Culturedataresearch

Project Sigma

© 2003

Precis

Sigma aims to demonstrate the human scale of infinity.

Its aim is to make human infinity a tangible concept and to allow its exploration, ultimately showing its diversity as an opposition to the general trends to reductionism and globalisation.

Sigma is the sum of all perceivable knowledge in a single, known dataverse.

It reflects the progress of humanity to analyse, store and measure everything around them.

It demonstrates that technology has already reached a point where all that can be measured, can be measured.

Whereas the search for the Grand Unification Theory seeks to unite all of science into a single reductionist theory, Sigma pre-renders all possible outcomes of the known universe into a single point and thus demonstrates the finite and infinite nature of the universe.

  • Number of protons in the universe: 10^17
  • number of synapses in the brain: 5^11
  • the combined number of synapses on earth: 5^11 * 6×10^9 = 3×10^21
  • the combined number of synaptic events per annum for Earth (avg. 10 per second) = 10^30
    • and for the entire history of “thought” = 10^30 * 5,000 years = 5*10^35
  • number of web pages = 3×10^8
  • number of grains of sand on earth: 10^12
  • number of CDs produced = 10^7
  • number of books published = 3*10^7
  • number of permutations of an encrypted 128 bit message= 2^128
  • storage required for all music produced = 500TB = 5*10^14 bytes
  • storage per $1000 following Moore’s law (18 months): 0.25TB 2003
  • so, for $2m you can store all the CDs, today.
  • In 10 years: $35,000
  • In 20 years: $500
  • number of words in Sigma::everyWord: 10^100
  • number of images in Sigma::everyImage: 10^150

Things not covered by Sigma.

  • Other infinities. For example, Pi cannot be stored. It may be explored within Sigma to any precision but not stored in its entirety.

Discussion

The nature of the universe is believed to be infinite. That as finer detail is resolved, greater detail is discovered. However, the human species is self-defined by its limitations as a biological organism. It has only stereo vision and hearing. It has monaural verbal communication, a sense of touch, taste and smell. 

Any quantifiable data can be digitised. This includes everything from the concept of love as described in a poem, to the image of an individuals face in 3-dimensions, to the sound of a train, to the structure of DNA.

Using simple arithmetical models, any data pattern can be generated.

It is not, however, a “random” number generator. All output is predicated on some form of deterministic input.

Sigma has two distinct implementations.

  1. The first pre-generates all possible data and stores it in a single place. The aim of which is to demonstrate that human knowledge is quantifiable. The necessity to actually implement this is debatable (and costly), but the principle is solid.
  2. The second is a collection of tools to enable the exploration and navigation of this “ultimate” data space. This may be done without the pre-generation of any data. The data is only generated when a request is made that it be observed. (note there are many parallels between this approach and classical quantum mechanics – e.g. Schrodinger’s Cat). The system exists in all possible states until an observation is made that “collapses” the decision tree at that instant to create an observable result.

Following late 20th and early 21st century trends, it is intended that the entire dataverse and, importantly, its methods of access be patented. Thus, any subset or realisation of any data realisable with the system will be the patent of Sigma, and any future discovery via other means would have to site Sigma as prior art. Since Sigma encapsulates all data, this means anything that can be digitised is patented by Sigma.

Implementation

The implementation of the project is split into phases, each covering the exploration of a specific subset of the dataverse.

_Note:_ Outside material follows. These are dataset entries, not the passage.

/-! ### advance -/

@[simp] theorem State.advance_cfg : (s.advance).cfg = s.cfg := rfl
@[simp] theorem State.advance_xregs : (s.advance).xregs = s.xregs := rfl
@[simp] theorem State.advance_pc : (s.advance).pc = s.pc + 4#32 := rfl
@[simp] theorem State.advance_mstatus : (s.advance).mstatus = s.mstatus := rfl
@[simp] theorem State.advance_mie : (s.advance).mie = s.mie := rfl
@[simp] theorem State.advance_mip : (s.advance).mip = s.mip := rfl
@[simp] theorem State.advance_mtvec : (s.advance).mtvec = s.mtvec := rfl
@[simp] theorem State.advance_mscratch : (s.advance).mscratch = s.mscratch := rfl
@[simp] theorem State.advance_mepc : (s.advance).mepc = s.mepc := rfl
@[simp] theorem State.advance_mcause : (s.advance).mcause = s.mcause := rfl
@[simp] theorem State.advance_mtval : (s.advance).mtval = s.mtval := rfl
@[simp] theorem State.advance_cycle : (s.advance).cycle = s.cycle := rfl
@[simp] theorem State.advance_timer : (s.advance).timer = s.timer := rfl
@[simp] theorem State.advance_timermatch : (s.advance).timermatch = s.timermatch := rfl
@[simp] theorem State.advance_priv : (s.advance).priv = s.priv := rfl
@[simp] theorem State.advance_wfi : (s.advance).wfi = s.wfi := rfl
@[simp] theorem State.advance_resv : (s.advance).resv = s.resv := rfl
@[simp] theorem State.advance_mem : (s.advance).mem = s.mem := rfl
@[simp] theorem State.advance_status : (s.advance).status = s.status := rfl
@[simp] theorem State.advance_call : (s.advance).call = s.call := rfl
@[simp] theorem State.advance_runCycle : (s.advance).runCycle = s.runCycle := rfl
@[simp] theorem State.advance_insn : (s.advance).insn = s.insn := rfl
@[simp] theorem State.advance_events : (s.advance).events = s.events := rfl
@[simp] theorem State.advance_calls : (s.advance).calls = s.calls := rfl
@[simp] theorem State.advance_replies : (s.advance).replies = s.replies := rfl
@[simp] theorem State.advance_draws : (s.advance).draws = s.draws := rfl
@[simp] theorem State.advance_x (r : RegIx) : (s.advance).x r = s.x r := rfl

/-! ### retire -/

@[simp] theorem State.retire_cfg (r : RegIx) (v : Word) : (s.retire r v).cfg = s.cfg := rfl
@[simp] theorem State.retire_xregs (r : RegIx) (v : Word) : (s.retire r v).xregs = (s.setX r v).xregs := rfl
@[simp] theorem State.retire_pc (r : RegIx) (v : Word) : (s.retire r v).pc = s.pc + 4#32 := rfl
@[simp] theorem State.retire_mstatus (r : RegIx) (v : Word) : (s.retire r v).mstatus = s.mstatus := rfl
@[simp] theorem State.retire_mie (r : RegIx) (v : Word) : (s.retire r v).mie = s.mie := rfl
@[simp] theorem State.retire_mip (r : RegIx) (v : Word) : (s.retire r v).mip = s.mip := rfl
@[simp] theorem State.retire_mtvec (r : RegIx) (v : Word) : (s.retire r v).mtvec = s.mtvec := rfl
@[simp] theorem State.retire_mscratch (r : RegIx) (v : Word) : (s.retire r v).mscratch = s.mscratch := rfl
@[simp] theorem State.retire_mepc (r : RegIx) (v : Word) : (s.retire r v).mepc = s.mepc := rfl
@[simp] theorem State.retire_mcause (r : RegIx) (v : Word) : (s.retire r v).mcause = s.mcause := rfl
@[simp] theorem State.retire_mtval (r : RegIx) (v : Word) : (s.retire r v).mtval = s.mtval := rfl
@[simp] theorem State.retire_cycle (r : RegIx) (v : Word) : (s.retire r v).cycle = s.cycle := rfl
@[simp] theorem State.retire_timer (r : RegIx) (v : Word) : (s.retire r v).timer = s.timer := rfl
@[simp] theorem State.retire_timermatch (r : RegIx) (v : Word) : (s.retire r v).timermatch = s.timermatch := rfl
@[simp] theorem State.retire_priv (r : RegIx) (v : Word) : (s.retire r v).priv = s.priv := rfl
@[simp] theorem State.retire_wfi (r : RegIx) (v : Word) : (s.retire r v).wfi = s.wfi := rfl
@[simp] theorem State.retire_resv (r : RegIx) (v : Word) : (s.retire r v).resv = s.resv := rfl
@[simp] theorem State.retire_mem (r : RegIx) (v : Word) : (s.retire r v).mem = s.mem := rfl
@[simp] theorem State.retire_status (r : RegIx) (v : Word) : (s.retire r v).status = s.status := rfl
@[simp] theorem State.retire_call (r : RegIx) (v : Word) : (s.retire r v).call = s.call := rfl
@[simp] theorem State.retire_runCycle (r : RegIx) (v : Word) : (s.retire r v).runCycle = s.runCycle := rfl
@[simp] theorem State.retire_insn (r : RegIx) (v : Word) : (s.retire r v).insn = s.insn := rfl
@[simp] theorem State.retire_events (r : RegIx) (v : Word) : (s.retire r v).events = s.events := rfl
@[simp] theorem State.retire_calls (r : RegIx) (v : Word) : (s.retire r v).calls = s.calls := rfl
@[simp] theorem State.retire_replies (r : RegIx) (v : Word) : (s.retire r v).replies = s.replies := rfl
@[simp] theorem State.retire_draws (r : RegIx) (v : Word) : (s.retire r v).draws = s.draws := rfl

/-! ### log -/

@[simp] theorem State.log_cfg (e : HostEvent) : (s.log e).cfg = s.cfg := rfl
@[simp] theorem State.log_xregs (e : HostEvent) : (s.log e).xregs = s.xregs := rfl
@[simp] theorem State.log_pc (e : HostEvent) : (s.log e).pc = s.pc := rfl
@[simp] theorem State.log_mstatus (e : HostEvent) : (s.log e).mstatus = s.mstatus := rfl
@[simp] theorem State.log_mie (e : HostEvent) : (s.log e).mie = s.mie := rfl
@[simp] theorem State.log_mip (e : HostEvent) : (s.log e).mip = s.mip := rfl
@[simp] theorem State.log_mtvec (e : HostEvent) : (s.log e).mtvec = s.mtvec := rfl
@[simp] theorem State.log_mscratch (e : HostEvent) : (s.log e).mscratch = s.mscratch := rfl
@[simp] theorem State.log_mepc (e : HostEvent) : (s.log e).mepc = s.mepc := rfl
@[simp] theorem State.log_mcause (e : HostEvent) : (s.log e).mcause = s.mcause := rfl
@[simp] theorem State.log_mtval (e : HostEvent) : (s.log e).mtval = s.mtval := rfl
@[simp] theorem State.log_cycle (e : HostEvent) : (s.log e).cycle = s.cycle := rfl
@[simp] theorem State.log_timer (e : HostEvent) : (s.log e).timer = s.timer := rfl
@[simp] theorem State.log_timermatch (e : HostEvent) : (s.log e).timermatch = s.timermatch := rfl
@[simp] theorem State.log_priv (e : HostEvent) : (s.log e).priv = s.priv := rfl
@[simp] theorem State.log_wfi (e : HostEvent) : (s.log e).wfi = s.wfi := rfl
@[simp] theorem State.log_resv (e : HostEvent) : (s.log e).resv = s.resv := rfl
@[simp] theorem State.log_mem (e : HostEvent) : (s.log e).mem = s.mem := rfl
@[simp] theorem State.log_status (e : HostEvent) : (s.log e).status = s.status := rfl
@[simp] theorem State.log_call (e : HostEvent) : (s.log e).call = s.call := rfl
@[simp] theorem State.log_runCycle (e : HostEvent) : (s.log e).runCycle = s.runCycle := rfl
@[simp] theorem State.log_insn (e : HostEvent) : (s.log e).insn = s.insn := rfl
@[simp] theorem State.log_events (e : HostEvent) : (s.log e).events = s.events ++ [e] := rfl
@[simp] theorem State.log_calls (e : HostEvent) : (s.log e).calls = s.calls := rfl
@[simp] theorem State.log_replies (e : HostEvent) : (s.log e).replies = s.replies := rfl
@[simp] theorem State.log_draws (e : HostEvent) : (s.log e).draws = s.draws := rfl
@[simp] theorem State.log_x (e : HostEvent) (r : RegIx) : (s.log e).x r = s.x r := rfl

/-! ### commitCycle -/

@[simp] theorem State.commitCycle_cfg : (s.commitCycle).cfg = s.cfg := rfl
@[simp] theorem State.commitCycle_xregs : (s.commitCycle).xregs = s.xregs := rfl
@[simp] theorem State.commitCycle_pc : (s.commitCycle).pc = s.pc := rfl
@[simp] theorem State.commitCycle_mstatus : (s.commitCycle).mstatus = s.mstatus := rfl
@[simp] theorem State.commitCycle_mie : (s.commitCycle).mie = s.mie := rfl
@[simp] theorem State.commitCycle_mip : (s.commitCycle).mip = s.mip := rfl
@[simp] theorem State.commitCycle_mtvec : (s.commitCycle).mtvec = s.mtvec := rfl
@[simp] theorem State.commitCycle_mscratch : (s.commitCycle).mscratch = s.mscratch := rfl
@[simp] theorem State.commitCycle_mepc : (s.commitCycle).mepc = s.mepc := rfl
@[simp] theorem State.commitCycle_mcause : (s.commitCycle).mcause = s.mcause := rfl
@[simp] theorem State.commitCycle_mtval : (s.commitCycle).mtval = s.mtval := rfl
@[simp] theorem State.commitCycle_cycle : (s.commitCycle).cycle = committed s.cycle s.runCycle := rfl
@[simp] theorem State.commitCycle_timer : (s.commitCycle).timer = s.timer := rfl
@[simp] theorem State.commitCycle_timermatch : (s.commitCycle).timermatch = s.timermatch := rfl
@[simp] theorem State.commitCycle_priv : (s.commitCycle).priv = s.priv := rfl
@[simp] theorem State.commitCycle_wfi : (s.commitCycle).wfi = s.wfi := rfl
@[simp] theorem State.commitCycle_resv : (s.commitCycle).resv = s.resv := rfl
@[simp] theorem State.commitCycle_mem : (s.commitCycle).mem = s.mem := rfl
@[simp] theorem State.commitCycle_status : (s.commitCycle).status = s.status := rfl
@[simp] theorem State.commitCycle_call : (s.commitCycle).call = s.call := rfl
@[simp] theorem State.commitCycle_runCycle : (s.commitCycle).runCycle = s.runCycle := rfl
@[simp] theorem State.commitCycle_insn : (s.commitCycle).insn = s.insn := rfl
@[simp] theorem State.commitCycle_events : (s.commitCycle).events = s.events := rfl
@[simp] theorem State.commitCycle_calls : (s.commitCycle).calls = s.calls := rfl
@[simp] theorem State.commitCycle_replies : (s.commitCycle).replies = s.replies := rfl
@[simp] theorem State.commitCycle_draws : (s.commitCycle).draws = s.draws := rfl
@[simp] theorem State.commitCycle_x (r : RegIx) : (s.commitCycle).x r = s.x r := rfl

/-! ### returnCall -/

@[simp] theorem State.returnCall_cfg (o : CallOutcome) : (s.returnCall o).cfg = s.cfg := rfl
@[simp] theorem State.returnCall_xregs (o : CallOutcome) : (s.returnCall o).xregs = s.xregs := rfl
@[simp] theorem State.returnCall_pc (o : CallOutcome) : (s.returnCall o).pc = s.pc := rfl
@[simp] theorem State.returnCall_mstatus (o : CallOutcome) : (s.returnCall o).mstatus = s.mstatus := rfl
@[simp] theorem State.returnCall_mie (o : CallOutcome) : (s.returnCall o).mie = s.mie := rfl
@[simp] theorem State.returnCall_mip (o : CallOutcome) : (s.returnCall o).mip = s.mip := rfl
@[simp] theorem State.returnCall_mtvec (o : CallOutcome) : (s.returnCall o).mtvec = s.mtvec := rfl
@[simp] theorem State.returnCall_mscratch (o : CallOutcome) : (s.returnCall o).mscratch = s.mscratch := rfl
@[simp] theorem State.returnCall_mepc (o : CallOutcome) : (s.returnCall o).mepc = s.mepc := rfl
@[simp] theorem State.returnCall_mcause (o : CallOutcome) : (s.returnCall o).mcause = s.mcause := rfl
@[simp] theorem State.returnCall_mtval (o : CallOutcome) : (s.returnCall o).mtval = s.mtval := rfl
@[simp] theorem State.returnCall_cycle (o : CallOutcome) : (s.returnCall o).cycle = s.cycle := rfl
@[simp] theorem State.returnCall_timer (o : CallOutcome) : (s.returnCall o).timer = s.timer := rfl
@[simp] theorem State.returnCall_timermatch (o : CallOutcome) : (s.returnCall o).timermatch = s.timermatch := rfl
@[simp] theorem State.returnCall_priv (o : CallOutcome) : (s.returnCall o).priv = s.priv := rfl
@[simp] theorem State.returnCall_wfi (o : CallOutcome) : (s.returnCall o).wfi = s.wfi := rfl
@[simp] theorem State.returnCall_resv (o : CallOutcome) : (s.returnCall o).resv = s.resv := rfl
@[simp] theorem State.returnCall_mem (o : CallOutcome) : (s.returnCall o).mem = s.mem := rfl
@[simp] theorem State.returnCall_status (o : CallOutcome) : (s.returnCall o).status = s.status := rfl
@[simp] theorem State.returnCall_call (o : CallOutcome) : (s.returnCall o).call = none := rfl
@[simp] theorem State.returnCall_runCycle (o : CallOutcome) : (s.returnCall o).runCycle = s.runCycle := rfl
@[simp] theorem State.returnCall_insn (o : CallOutcome) : (s.returnCall o).insn = s.insn := rfl
@[simp] theorem State.returnCall_events (o : CallOutcome) : (s.returnCall o).events = s.events ++ [.returned o] := rfl
@[simp] theorem State.returnCall_calls (o : CallOutcome) : (s.returnCall o).calls = s.calls := rfl
@[simp] theorem State.returnCall_replies (o : CallOutcome) : (s.returnCall o).replies = s.replies := rfl
@[simp] theorem State.returnCall_draws (o : CallOutcome) : (s.returnCall o).draws = s.draws := rfl
@[simp] theorem State.returnCall_x (o : CallOutcome) (r : RegIx) : (s.returnCall o).x r = s.x r := rfl

/-! ### returnNormal -/

@[simp] theorem State.returnNormal_cfg : (s.returnNormal).cfg = s.cfg := rfl
@[simp] theorem State.returnNormal_xregs : (s.returnNormal).xregs = s.xregs := rfl
@[simp] theorem State.returnNormal_pc : (s.returnNormal).pc = s.pc := rfl
@[simp] theorem State.returnNormal_mstatus : (s.returnNormal).mstatus = s.mstatus := rfl
@[simp] theorem State.returnNormal_mie : (s.returnNormal).mie = s.mie := rfl
@[simp] theorem State.returnNormal_mip : (s.returnNormal).mip = s.mip := rfl
@[simp] theorem State.returnNormal_mtvec : (s.returnNormal).mtvec = s.mtvec := rfl
@[simp] theorem State.returnNormal_mscratch : (s.returnNormal).mscratch = s.mscratch := rfl
@[simp] theorem State.returnNormal_mepc : (s.returnNormal).mepc = s.mepc := rfl
@[simp] theorem State.returnNormal_mcause : (s.returnNormal).mcause = s.mcause := rfl
@[simp] theorem State.returnNormal_mtval : (s.returnNormal).mtval = s.mtval := rfl
@[simp] theorem State.returnNormal_cycle : (s.returnNormal).cycle = committed s.cycle s.runCycle := rfl
@[simp] theorem State.returnNormal_timer : (s.returnNormal).timer = s.timer := rfl
@[simp] theorem State.returnNormal_timermatch : (s.returnNormal).timermatch = s.timermatch := rfl
@[simp] theorem State.returnNormal_priv : (s.returnNormal).priv = s.priv := rfl
@[simp] theorem State.returnNormal_wfi : (s.returnNormal).wfi = s.wfi := rfl
@[simp] theorem State.returnNormal_resv : (s.returnNormal).resv = s.resv := rfl
@[simp] theorem State.returnNormal_mem : (s.returnNormal).mem = s.mem := rfl
@[simp] theorem State.returnNormal_status : (s.returnNormal).status = s.status := rfl
@[simp] theorem State.returnNormal_call : (s.returnNormal).call = none := rfl
@[simp] theorem State.returnNormal_runCycle : (s.returnNormal).runCycle = s.runCycle := rfl
@[simp] theorem State.returnNormal_insn : (s.returnNormal).insn = s.insn := rfl
@[simp] theorem State.returnNormal_events : (s.returnNormal).events = s.events ++ [.returned .normal] := rfl
@[simp] theorem State.returnNormal_calls : (s.returnNormal).calls = s.calls := rfl
@[simp] theorem State.returnNormal_replies : (s.returnNormal).replies = s.replies := rfl
@[simp] theorem State.returnNormal_draws : (s.returnNormal).draws = s.draws := rfl
@[simp] theorem State.returnNormal_x (r : RegIx) : (s.returnNormal).x r = s.x r := rfl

Dataverse subset definitions

  1. The written word (everyWord)
  2. The audible sound (everySound)
  3. The static image (everyPicture)
  4. The moving image (everyMovie)
  5. The stereoscopic image (everySpace)

Implementation of the everyWord

everyWord is the generation of every possible combination of 100 words (each of 10 characters or less using a 40 characters alphabet). This is described numerically as

  • 40^1000 combinations

If this is reduced to dictionary words, say 60,000 words, then every 100-word combination can be represented by

  • 60,000^100 combinations

Sigma Definitions

The dataverse is the set of all information that can be stored digitally.

Within the Sigma project, this potentially infinite set is constrained within the constraints of the data being investigated and the human perception of the output data.

The definition of the text/word dataverse is the number of characters in the western alphabet, namely 26 letters, and 13 punctuation marks (space, dash, comma, full stop, semi-colon, question mark, exclamation mark, brackets, quotes and colon).

The definition of the image dataverse is based on a maximum of 1600×1200 pixels with 24-bit colour depth.

The definition of the video dataverse is based on a maximum of a series of images played at up to 30 frames per second.

The definition of the stereo image dataverse is based on a maximum of 1600×1200 pixels with 24-bit colour depth, one for each eye.

The definition of the audio dataverse is based on a maximum of 44.1KHz sample rate with 16-bit resolution in stereo.